M$^{2}$GRPO: Mamba-based Multi-Agent Group Relative Policy Optimization for Biomimetic Underwater Robots Pursuit
Summary: arXiv:2604.19404v1 Announce Type: cross
Abstract
Traditional policy learning methods in cooperative pursuit face fundamental challenges in biomimetic underwater robots, where long-horizon decision making, partial observability, and inter-robot coordination require both expressiveness and stability. To address these issues, a novel framework called Mamba-based multi-agent group relative policy optimization (M$^{2}$GRPO) is proposed, which integrates a selective state-space Mamba policy with group-relative policy optimization under the centralized-training and decentralized-execution (CTDE) paradigm.
Key Features of M$^{2}$GRPO
The M$^{2}$GRPO framework introduces several innovative features aimed at improving the performance of biomimetic underwater robots in cooperative scenarios:
- Selective State-Space Mamba Policy: This policy leverages observation history to capture long-horizon temporal dependencies.
- Attention-Based Relational Features: The framework encodes inter-agent interactions effectively, ensuring that the robots can coordinate their actions based on evolving circumstances.
- Bounded Continuous Actions: Actions are produced through normalized Gaussian sampling, which provides stability and consistency in decision-making.
Improved Credit Assignment
To enhance credit assignment without compromising stability, the M$^{2}$GRPO employs a novel approach:
- Group-Relative Advantages: Rewards are normalized across agents within each episode, allowing for more accurate assessment of each agent’s contribution to the group’s success.
- Multi-Agent Extension of GRPO: This extension significantly reduces the demand for training resources while enabling stable and scalable policy updates.
Performance Evaluation
Extensive simulations and real-world pool experiments have been conducted to evaluate the effectiveness of M$^{2}$GRPO:
- The framework was tested across various team scales and evader strategies.
- Results indicate that M$^{2}$GRPO consistently outperforms both the Multi-Agent Proximal Policy Optimization (MAPPO) and recurrent baselines.

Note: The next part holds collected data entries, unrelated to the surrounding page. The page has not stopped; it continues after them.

/-- ToFixedTruncatesAndSaturates: the greatest finite value, the greatest below 1.0, and the least subnormal. -/
theorem witness_ToFixedTruncatesAndSaturates : isFinite 0x7F7FFFFF = true ∧ isFinite 0x3F7FFFFF = true ∧
    isFinite 0x80000001 = true ∧ isFinite 0x7F800000 = false := by decide

/-- OperationsRoundToNearestEven: finite operands on both sides of the overflow bound of each operation, which the greatest
finite value and half its last place just reach; divisors of either sign; zero sums of both signs. -/
theorem witness_OperationsRoundToNearestEven :
    (isFinite 0x7F7FFFFF = true ∧ isFinite 0x73000000 = true ∧ isFinite 0x72FFFFFF = true ∧ isFinite 0x80000001 = true) ∧
    (2 ^ 25 - 1) * 2 ^ 252 * ((1 : Nat) : Int) ≤ |units 0x7F7FFFFF + units 0x73000000| ∧
    |units 0x7F7FFFFF + units 0x72FFFFFF| < (2 ^ 25 - 1) * 2 ^ 252 * ((1 : Nat) : Int) ∧
    (2 ^ 25 - 1) * 2 ^ 252 * ((1 : Nat) : Int) ≤ |units 0xFF7FFFFF - units 0x73000000| ∧
    |units 0xFF7FFFFF - units 0x72FFFFFF| < (2 ^ 25 - 1) * 2 ^ 252 * ((1 : Nat) : Int) ∧
    (2 ^ 25 - 1) * 2 ^ 252 * ((2 ^ 149 : Nat) : Int) ≤ |units 0x7F7FFFFF * units 0xBF800001| ∧
    |units 0x7F7FFFFF * units 0xBF800000| < (2 ^ 25 - 1) * 2 ^ 252 * ((2 ^ 149 : Nat) : Int) ∧
    (units 0xBF7FFFFF ≠ 0 ∧ units 0xBF800000 ≠ 0) ∧
    (2 ^ 25 - 1) * 2 ^ 252 * (magUnits 0xBF7FFFFF : Int) ≤ |-(2 ^ 149 * units 0x7F7FFFFF)| ∧
    |-(2 ^ 149 * units 0x7F7FFFFF)| < (2 ^ 25 - 1) * 2 ^ 252 * (magUnits 0xBF800000 : Int) ∧
    (units 0x80000000 + units 0x80000000 = 0 ∧ units 0x3F800000 + units 0xBF800000 = 0 ∧ units 0x3F800000 - units 0x3F800000 = 0) := by
  decide

/-- DecodeIsTotalAndWellFormed: for each format a word whose ignored fields are zero, and a word with one that is not. -/
theorem witness_DecodeIsTotalAndWellFormed :
    [(0x0100_0000_12345678_00010001 : CmdWord), 0x0200_3C80_BF000000_00000100, 0x0300_4500_3F800000_00000000,
      0x0400_4500_00000000_00000000, 0x0500_FFFF_0000FFFF_00000000, 0xFF00_0000_00000000_00000000].all ignoredFieldsZero = true ∧
    [(0x01FF_0000_12345678_00010001 : CmdWord), 0x0100_0001_00000000_00000000, 0x0300_4500_3F800000_00000001,
      0x0500_0002_00010032_00000000, 0xFF00_0000_00000000_00000001].any ignoredFieldsZero = false := by decide

/-- DrawsAreSuppliedForTheRun: answers at both ends of their ranges, one more than is used, and each pair of codes. -/
theorem witness_DrawsAreSuppliedForTheRun : ∃ s : State,
    s.random = { phase := 0x00000000 :: 0x3F7FFFFF :: [0x3F000000], noise := 0xBF800000 :: 0x3F800000 :: [0x00000000] } ∧
    (inUnit 0x00000000 = true ∧ inUnit 0x3F7FFFFF = true ∧ inSample 0xBF800000 = true ∧ inSample 0x3F800000 = true) ∧
    s.voice.wf1 = 4 ∧ s.voice.wf2 = 4 ∧ (triangles 0 0 0).wf1 ≠ 4 ∧ (triangles 0 0 0).wf2 ≠ 4 :=
  ⟨{ rest { voiceP1 with wf1 := 4, wf2 := 4 } with
      random := { phase := [0x00000000, 0x3F7FFFFF, 0x3F000000], noise := [0xBF800000, 0x3F800000, 0x00000000] } },
    rfl, by decide, rfl, rfl, by decide, by decide⟩

/-- EngineNeverReadsOutput: a CYCLE of two frames makes transfers to slots 0 and 1 and none to slot 2. -/
theorem witness_EngineNeverReadsOutput : ∃ t, exec (.cycle 88 0 0 2) (rest (triangles 0 0 0)) = .next t ∧
    t.outPort.map (fun x => x.slot.toNat) = [0, 1] := ⟨_, rfl, rfl⟩

/-- NaNLfoReachesPhase2: both NaN signs, one frame and the most frames, sync 0 and 2. -/
theorem witness_NaNLfoReachesPhase2 : isNaN 0x7FC00000 = true ∧ isNaN 0xFF800001 = true ∧ (1 : Word) ≠ 0 ∧
    (0xFFFFFFFF : Word) ≠ 0 ∧ (rest (triangles 0 0 0)).voice.sync ≠ 1 ∧ (rest (triangles 2 0 0)).voice.sync ≠ 1 := by decide

/-- ContractRunsKeepPhases, the other commands: both ends of what is kept, the greatest raw detune allowed, no CYCLE. -/
theorem witness_ContractRunsKeepPhases_commands :
    { voiceP1 with ph1 := 0x3F7FFFFF, ph2 := 0x3F7FFFFF, det := 0xBF800000 }.PhaseInv ∧
    { voiceP1 with ph1 := 0x3EFFFFF8, ph2 := 0x3FFFFFFF, det := 0x3F800000 }.PhaseInv ∧
    (∀ note mod lfo frames, Instr.paramDet 200 ≠ .cycle note mod lfo frames) ∧
    (∀ v, Instr.paramDet 200 = .paramDet v → v.toNat ≤ 200) :=
  ⟨⟨by decide, by decide, by decide, by decide, by decide⟩, ⟨by decide, by decide, by decide, by decide, by decide⟩, nofun,
    fun v h => by cases h; decide⟩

- Key metrics such as pursuit success rate and capture efficiency show significant improvements with the implementation of M$^{2}$GRPO.
Conclusion
Overall, the proposed M$^{2}$GRPO framework offers a practical and scalable solution for cooperative underwater pursuit with biomimetic robot systems. By addressing the challenges of long-horizon decision-making, partial observability, and inter-robot coordination, M$^{2}$GRPO paves the way for more effective and efficient operations in aquatic environments.